Exercise prompt = Below are some entries. Repeat exactly the lines from the one with "(ty = tMains" through the one with "(hd && !axKOk", and only those.

Data records =
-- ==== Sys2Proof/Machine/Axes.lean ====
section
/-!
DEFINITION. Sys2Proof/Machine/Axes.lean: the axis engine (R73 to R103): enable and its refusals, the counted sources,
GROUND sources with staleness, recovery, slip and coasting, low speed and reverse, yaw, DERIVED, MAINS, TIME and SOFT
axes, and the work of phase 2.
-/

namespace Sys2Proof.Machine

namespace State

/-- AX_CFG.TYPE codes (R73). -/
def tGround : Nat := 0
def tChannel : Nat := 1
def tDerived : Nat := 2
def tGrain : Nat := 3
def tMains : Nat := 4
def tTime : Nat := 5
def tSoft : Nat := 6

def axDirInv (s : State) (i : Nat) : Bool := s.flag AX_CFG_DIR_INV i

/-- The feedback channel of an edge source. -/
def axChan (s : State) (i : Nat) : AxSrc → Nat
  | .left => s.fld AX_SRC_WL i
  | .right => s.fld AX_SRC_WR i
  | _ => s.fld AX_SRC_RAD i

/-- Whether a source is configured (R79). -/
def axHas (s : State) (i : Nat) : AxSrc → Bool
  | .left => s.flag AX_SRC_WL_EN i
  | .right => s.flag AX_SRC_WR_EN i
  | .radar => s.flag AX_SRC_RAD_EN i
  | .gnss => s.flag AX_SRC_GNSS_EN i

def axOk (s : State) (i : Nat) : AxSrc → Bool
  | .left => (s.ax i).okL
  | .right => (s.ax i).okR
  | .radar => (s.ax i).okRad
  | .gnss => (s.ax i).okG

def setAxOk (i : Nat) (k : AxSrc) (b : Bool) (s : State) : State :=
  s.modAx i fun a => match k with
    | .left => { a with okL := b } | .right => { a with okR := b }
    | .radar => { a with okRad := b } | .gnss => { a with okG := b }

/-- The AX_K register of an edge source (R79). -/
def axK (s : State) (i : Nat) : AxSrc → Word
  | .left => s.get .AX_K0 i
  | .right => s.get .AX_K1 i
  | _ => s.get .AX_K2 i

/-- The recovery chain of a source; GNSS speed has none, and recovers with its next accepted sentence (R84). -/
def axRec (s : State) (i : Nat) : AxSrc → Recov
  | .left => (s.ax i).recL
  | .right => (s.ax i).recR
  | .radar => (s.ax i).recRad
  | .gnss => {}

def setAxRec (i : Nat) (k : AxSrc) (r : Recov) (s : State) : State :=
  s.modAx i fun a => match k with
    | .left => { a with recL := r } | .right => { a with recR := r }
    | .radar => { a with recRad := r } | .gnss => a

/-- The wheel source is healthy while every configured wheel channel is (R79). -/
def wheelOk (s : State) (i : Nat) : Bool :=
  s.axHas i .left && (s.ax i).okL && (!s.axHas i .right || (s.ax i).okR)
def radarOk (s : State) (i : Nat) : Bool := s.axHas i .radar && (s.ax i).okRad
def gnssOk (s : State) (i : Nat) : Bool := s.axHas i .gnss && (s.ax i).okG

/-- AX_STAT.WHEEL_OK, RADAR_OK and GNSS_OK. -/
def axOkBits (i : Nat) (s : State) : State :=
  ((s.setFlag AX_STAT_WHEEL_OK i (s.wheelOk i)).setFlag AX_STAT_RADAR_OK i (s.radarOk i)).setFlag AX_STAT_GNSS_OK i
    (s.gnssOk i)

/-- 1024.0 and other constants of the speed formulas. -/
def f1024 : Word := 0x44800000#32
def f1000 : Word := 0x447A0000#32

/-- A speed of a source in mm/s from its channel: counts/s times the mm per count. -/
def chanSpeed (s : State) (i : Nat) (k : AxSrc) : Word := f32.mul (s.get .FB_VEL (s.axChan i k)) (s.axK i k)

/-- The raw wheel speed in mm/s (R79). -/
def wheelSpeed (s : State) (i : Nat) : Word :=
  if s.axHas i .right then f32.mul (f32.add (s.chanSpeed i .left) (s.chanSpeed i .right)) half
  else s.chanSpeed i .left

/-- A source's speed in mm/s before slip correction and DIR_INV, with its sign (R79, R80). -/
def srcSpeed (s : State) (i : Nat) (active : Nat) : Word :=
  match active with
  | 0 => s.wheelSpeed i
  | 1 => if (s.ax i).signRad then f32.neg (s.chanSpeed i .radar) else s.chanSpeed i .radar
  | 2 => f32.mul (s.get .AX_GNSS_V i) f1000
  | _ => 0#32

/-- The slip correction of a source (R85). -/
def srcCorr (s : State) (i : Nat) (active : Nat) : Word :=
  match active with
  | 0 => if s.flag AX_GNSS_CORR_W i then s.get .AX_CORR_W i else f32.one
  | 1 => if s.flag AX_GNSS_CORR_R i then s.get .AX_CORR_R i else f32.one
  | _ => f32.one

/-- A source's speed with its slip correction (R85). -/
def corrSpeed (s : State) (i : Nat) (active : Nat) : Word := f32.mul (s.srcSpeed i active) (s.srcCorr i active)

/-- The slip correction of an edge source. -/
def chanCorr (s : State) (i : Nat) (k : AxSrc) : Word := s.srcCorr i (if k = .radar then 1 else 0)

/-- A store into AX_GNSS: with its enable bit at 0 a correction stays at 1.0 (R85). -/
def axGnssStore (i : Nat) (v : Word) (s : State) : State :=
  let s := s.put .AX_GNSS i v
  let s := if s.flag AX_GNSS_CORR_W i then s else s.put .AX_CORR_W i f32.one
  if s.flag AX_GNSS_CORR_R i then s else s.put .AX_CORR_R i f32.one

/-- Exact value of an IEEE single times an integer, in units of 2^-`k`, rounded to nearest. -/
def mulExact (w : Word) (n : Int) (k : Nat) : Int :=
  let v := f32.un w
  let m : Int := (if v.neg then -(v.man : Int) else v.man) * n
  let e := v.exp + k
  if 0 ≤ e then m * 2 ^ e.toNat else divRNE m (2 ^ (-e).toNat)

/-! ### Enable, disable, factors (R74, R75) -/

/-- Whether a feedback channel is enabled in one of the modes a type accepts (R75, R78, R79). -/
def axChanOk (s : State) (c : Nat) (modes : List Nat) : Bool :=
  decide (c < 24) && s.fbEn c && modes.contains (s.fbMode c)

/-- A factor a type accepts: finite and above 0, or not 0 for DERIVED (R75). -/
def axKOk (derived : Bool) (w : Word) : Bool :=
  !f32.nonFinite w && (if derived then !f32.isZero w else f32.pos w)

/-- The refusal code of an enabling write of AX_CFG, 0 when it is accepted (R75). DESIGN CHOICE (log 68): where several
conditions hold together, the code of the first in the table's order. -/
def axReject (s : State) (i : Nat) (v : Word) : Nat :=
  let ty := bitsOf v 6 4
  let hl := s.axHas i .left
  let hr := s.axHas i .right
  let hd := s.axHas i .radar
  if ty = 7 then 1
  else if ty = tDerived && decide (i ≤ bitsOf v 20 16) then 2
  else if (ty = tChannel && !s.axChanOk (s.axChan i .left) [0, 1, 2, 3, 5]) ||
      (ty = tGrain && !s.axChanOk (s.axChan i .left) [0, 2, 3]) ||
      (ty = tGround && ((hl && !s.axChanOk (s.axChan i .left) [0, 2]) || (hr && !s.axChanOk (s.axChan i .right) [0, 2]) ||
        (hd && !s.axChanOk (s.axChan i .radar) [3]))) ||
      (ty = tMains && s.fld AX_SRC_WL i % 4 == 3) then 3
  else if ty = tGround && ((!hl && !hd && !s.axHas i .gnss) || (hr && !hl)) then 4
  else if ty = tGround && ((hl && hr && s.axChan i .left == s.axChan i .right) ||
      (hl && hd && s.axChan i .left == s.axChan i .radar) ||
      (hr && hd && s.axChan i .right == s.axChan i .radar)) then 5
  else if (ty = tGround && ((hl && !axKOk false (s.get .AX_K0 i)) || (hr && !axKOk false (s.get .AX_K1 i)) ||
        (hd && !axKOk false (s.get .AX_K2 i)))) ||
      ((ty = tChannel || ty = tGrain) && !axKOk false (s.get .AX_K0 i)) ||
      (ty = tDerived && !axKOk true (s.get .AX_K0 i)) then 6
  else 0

--

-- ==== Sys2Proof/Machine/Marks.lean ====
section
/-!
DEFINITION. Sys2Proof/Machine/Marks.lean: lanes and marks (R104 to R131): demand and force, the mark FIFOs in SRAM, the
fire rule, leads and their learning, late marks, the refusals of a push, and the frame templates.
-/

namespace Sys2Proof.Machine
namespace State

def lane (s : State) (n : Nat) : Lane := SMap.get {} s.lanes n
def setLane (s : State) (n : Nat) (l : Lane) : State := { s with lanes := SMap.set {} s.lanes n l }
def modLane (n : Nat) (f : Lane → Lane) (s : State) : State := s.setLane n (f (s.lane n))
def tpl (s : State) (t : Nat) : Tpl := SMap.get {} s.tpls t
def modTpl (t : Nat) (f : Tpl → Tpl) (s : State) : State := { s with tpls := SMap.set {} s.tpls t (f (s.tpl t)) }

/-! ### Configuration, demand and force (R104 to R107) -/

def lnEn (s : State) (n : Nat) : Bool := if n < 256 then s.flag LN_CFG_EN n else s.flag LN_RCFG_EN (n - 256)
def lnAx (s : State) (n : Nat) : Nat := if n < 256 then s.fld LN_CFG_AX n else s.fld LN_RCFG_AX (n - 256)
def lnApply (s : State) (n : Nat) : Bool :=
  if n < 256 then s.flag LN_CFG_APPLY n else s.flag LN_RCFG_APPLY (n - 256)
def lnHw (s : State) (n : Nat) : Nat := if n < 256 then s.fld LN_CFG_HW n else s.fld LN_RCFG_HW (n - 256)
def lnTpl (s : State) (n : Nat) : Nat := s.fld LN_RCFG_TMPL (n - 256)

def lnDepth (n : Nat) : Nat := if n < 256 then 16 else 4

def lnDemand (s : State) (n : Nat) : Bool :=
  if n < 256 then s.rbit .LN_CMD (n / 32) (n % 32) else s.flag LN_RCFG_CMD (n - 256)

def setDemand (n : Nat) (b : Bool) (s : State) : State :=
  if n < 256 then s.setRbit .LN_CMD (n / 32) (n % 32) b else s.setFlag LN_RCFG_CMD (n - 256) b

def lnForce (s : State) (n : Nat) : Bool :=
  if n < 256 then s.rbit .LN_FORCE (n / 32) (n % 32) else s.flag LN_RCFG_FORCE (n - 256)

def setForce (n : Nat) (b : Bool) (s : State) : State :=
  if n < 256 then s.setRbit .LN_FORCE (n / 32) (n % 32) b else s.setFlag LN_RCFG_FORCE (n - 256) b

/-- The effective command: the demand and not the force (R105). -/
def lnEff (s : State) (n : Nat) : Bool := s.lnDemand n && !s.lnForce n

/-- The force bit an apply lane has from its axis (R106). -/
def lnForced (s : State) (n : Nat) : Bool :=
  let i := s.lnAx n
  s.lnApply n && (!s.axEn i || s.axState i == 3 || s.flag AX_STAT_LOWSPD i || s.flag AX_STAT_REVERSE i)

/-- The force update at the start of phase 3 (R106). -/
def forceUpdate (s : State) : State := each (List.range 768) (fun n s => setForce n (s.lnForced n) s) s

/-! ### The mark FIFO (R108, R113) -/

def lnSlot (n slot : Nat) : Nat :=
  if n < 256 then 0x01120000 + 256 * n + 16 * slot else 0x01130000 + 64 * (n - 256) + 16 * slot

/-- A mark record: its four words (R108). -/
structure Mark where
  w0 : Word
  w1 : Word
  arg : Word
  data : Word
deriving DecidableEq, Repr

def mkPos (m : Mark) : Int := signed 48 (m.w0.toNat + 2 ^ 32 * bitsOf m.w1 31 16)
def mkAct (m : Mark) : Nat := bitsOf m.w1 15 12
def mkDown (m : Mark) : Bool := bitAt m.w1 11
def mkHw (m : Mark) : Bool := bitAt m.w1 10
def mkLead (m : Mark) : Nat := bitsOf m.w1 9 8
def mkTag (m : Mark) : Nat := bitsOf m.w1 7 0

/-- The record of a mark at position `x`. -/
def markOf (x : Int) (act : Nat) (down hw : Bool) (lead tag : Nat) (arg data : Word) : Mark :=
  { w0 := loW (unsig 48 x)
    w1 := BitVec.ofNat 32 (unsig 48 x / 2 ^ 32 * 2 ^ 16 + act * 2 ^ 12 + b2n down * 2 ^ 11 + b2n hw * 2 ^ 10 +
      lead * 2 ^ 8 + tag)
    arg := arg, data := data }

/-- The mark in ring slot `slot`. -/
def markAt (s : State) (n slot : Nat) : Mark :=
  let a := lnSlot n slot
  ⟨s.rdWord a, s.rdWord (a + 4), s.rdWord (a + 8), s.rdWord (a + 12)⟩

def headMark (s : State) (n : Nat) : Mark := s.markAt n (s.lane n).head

Final answer =
      (ty = tMains && s.fld AX_SRC_WL i % 4 == 3) then 3
  else if ty = tGround && ((!hl && !hd && !s.axHas i .gnss) || (hr && !hl)) then 4
  else if ty = tGround && ((hl && hr && s.axChan i .left == s.axChan i .right) ||
      (hl && hd && s.axChan i .left == s.axChan i .radar) ||
      (hr && hd && s.axChan i .right == s.axChan i .radar)) then 5
  else if (ty = tGround && ((hl && !axKOk false (s.get .AX_K0 i)) || (hr && !axKOk false (s.get .AX_K1 i)) ||
        (hd && !axKOk false (s.get .AX_K2 i)))) ||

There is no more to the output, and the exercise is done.